Penn State Altoona faculty and students presented at the recent annual Pennsylvania Academy of Science (PAS) meeting held at Indiana University of Pennsylvania.
Edward Levri, associate professor in biology at Penn State Altoona and out-going president of PAS, organized a day-long symposium on alternative energy. Eleven scholars, including two from Penn State Altoona, covered all aspects of the topic. Brian Black, Distinguished Professor of history and environmental studies delivered the opening paper “Leaping the Gap: Tracing Energy Transitions in World History.” Richard Flarend, associate professor in physics, discussed “Solar Energy and Market Suppression: How Solar Benefits Everyone.”

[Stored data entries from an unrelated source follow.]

-- ==== Sys2Proof/Certificates/Slice0/Obligations.lean ====
section
/-! DEFINITION. The statements for the provers. Each docstring names the rules of spec/ it comes from. `exec` runs an
instruction with PC already advanced past it (spec/40_engine.md R112). Wherever a statement names the fields of a fault
record (EndsIn, recordOf), their number and meaning are the spec's own decision D21. -/

open Sys2Proof Sys2Proof.Machine

/-! ## Encoding (spec/30_encoding.md) -/

/-- R94: words written out from the map decode to their instructions (a sanity statement). -/
def Obligations.SampleWordsDecode : Prop :=
  decodeWord 0x00E0 = .ok .cls ∧ decodeWord 0x3A42 = .ok (.seImm 0xA 0x42) ∧
    decodeWord 0x8127 = .ok (.subn 1 2) ∧ decodeWord 0xD12F = .ok (.drw 1 2 15) ∧
    decodeWord 0xBFFE = .ok (.jpV0 0xFFE) ∧ decodeWord 0xE7A1 = .ok (.sknp 7) ∧
    decodeWord 0xF365 = .ok (.loadRegs 3) ∧ decodeWord 0x00C7 = .ok (.scd 7)

/-- Decode and encode agree on every well-formed instruction, with every operand at every value (R90, R92, R94). -/
def Obligations.DecodeEncodeAgree : Prop :=
  ∀ i : Instr, i.wellFormed = true → decodeWord (encode i) = .ok i

/-- Every word that decodes is the word of the instruction it decodes to: no bit of it is dropped (R90, R99). -/
def Obligations.EncodeDecodeAgree : Prop :=
  ∀ (w : Word) (i : Instr), decodeWord w = .ok i → encode i = w ∧ i.wellFormed = true

/-- R95: no word matches two rows. -/
def Obligations.NoWordMatchesTwoRows : Prop :=
  opcodeTable.Pairwise (fun r r' => ∀ w : Word, ¬ (r.matches w = true ∧ r'.matches w = true))

/-- R97, R102: which words are instructions, by class and second level; every other word is unknown, by name. -/
def Obligations.DispatchByClass : Prop :=
  ∀ w : Word,
    let c := w.toNat / 0x1000
    let n := w.toNat % 0x10
    let kk := w.toNat % 0x100
    ((∃ i, decodeWord w = .ok i) ↔
      (c = 0 ∧ (w.toNat = 0x00E0 ∨ w.toNat = 0x00EE ∨ w.toNat = 0x00FB ∨ w.toNat / 0x10 = 0x00C)) ∨
      c ∈ [1, 2, 0xA, 0xB] ∨ c ∈ [3, 4, 6, 7, 0xC, 0xD] ∨ (c ∈ [5, 9] ∧ n = 0) ∨
      (c = 8 ∧ n ∈ [0, 1, 2, 3, 4, 5, 6, 7, 0xE]) ∨ (c = 0xE ∧ kk ∈ [0x9E, 0xA1]) ∨
      (c = 0xF ∧ kk ∈ [0x07, 0x0A, 0x15, 0x18, 0x1E, 0x29, 0x30, 0x33, 0x55, 0x65])) ∧
    ((¬ ∃ i, decodeWord w = .ok i) → decodeWord w = .error (.unknownInstruction w))

/-! ## The instruction cycle (spec/40_engine.md) -/

/-- A step runs the decoded instruction (R110 to R116): where the run goes on, no key wait is pending and the next
event is a cycle, the bytes at PC are fetched high byte first, PC advances by 2 and the instruction executes. -/
def Obligations.StepRunsTheDecodedInstruction : Prop :=
  ∀ (s : State) (i : Instr), s.run = .running → s.wait = .idle →
    s.programIndex.toNat ≤ s.pc.toNat → s.pc.toNat ≤ 0xFFE →
    decodeWord (BitVec.ofNat 16 ((s.byteAt s.pc.toNat).toNat * 256 + (s.byteAt (s.pc.toNat + 1)).toNat)) = .ok i →
    (s.schedule = [] → step s = exec i (s.setPc (s.pc + 2))) ∧
    (∀ rest, s.schedule = .cycle :: rest → step s = exec i ((s.setSchedule rest).setPc (s.pc + 2)))

/-- R111, R64, R65: a fetch outside the program area ends the run with PC unadvanced and no word recorded; at 0xFFF the
address is 0x1000 (the spec's own decision D8; the record's fields: D21). Nothing else changes. -/
def Obligations.FetchOutsideProgramFaults : Prop :=
  ∀ s u : State, s.run = .running → s.wait = .idle → CycleIsNext s u →
    (s.pc.toNat < s.programIndex.toNat ∨ s.pc.toNat > 0xFFE) →
    ∃ t, step s = .next t ∧
      EndsIn s t { kind := .invalidAddress, word := none, instrAddr := some s.pc, pc := s.pc,
                   addr := .address (if s.programIndex.toNat ≤ s.pc.toNat ∧ s.pc.toNat = 0xFFF then 0x1000
                                     else s.pc.toNat) } ∧
      Frame { ends := true } u t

PAS is also a forum for students to deliver their own research. At this year’s meeting, Penn State Altoona students presenting included: Michelle Smithbauer, "The effect of floral height on pollinator visitation in Mountain Laurel"; Rachel Mills and Krista Silvis, "The effect of habitat type on the growth and reproduction of the invasive New Zealand snail"; and Colin Berkheimer and Tessa Woods, "Habitat type and the interaction between the invasive New Zealand mud snail and native gastropods in Polecat Creek, Wyoming."
The Pennsylvania Academy of Science strives to advance the pursuit and application of science within the Commonwealth in both academic and industrial settings.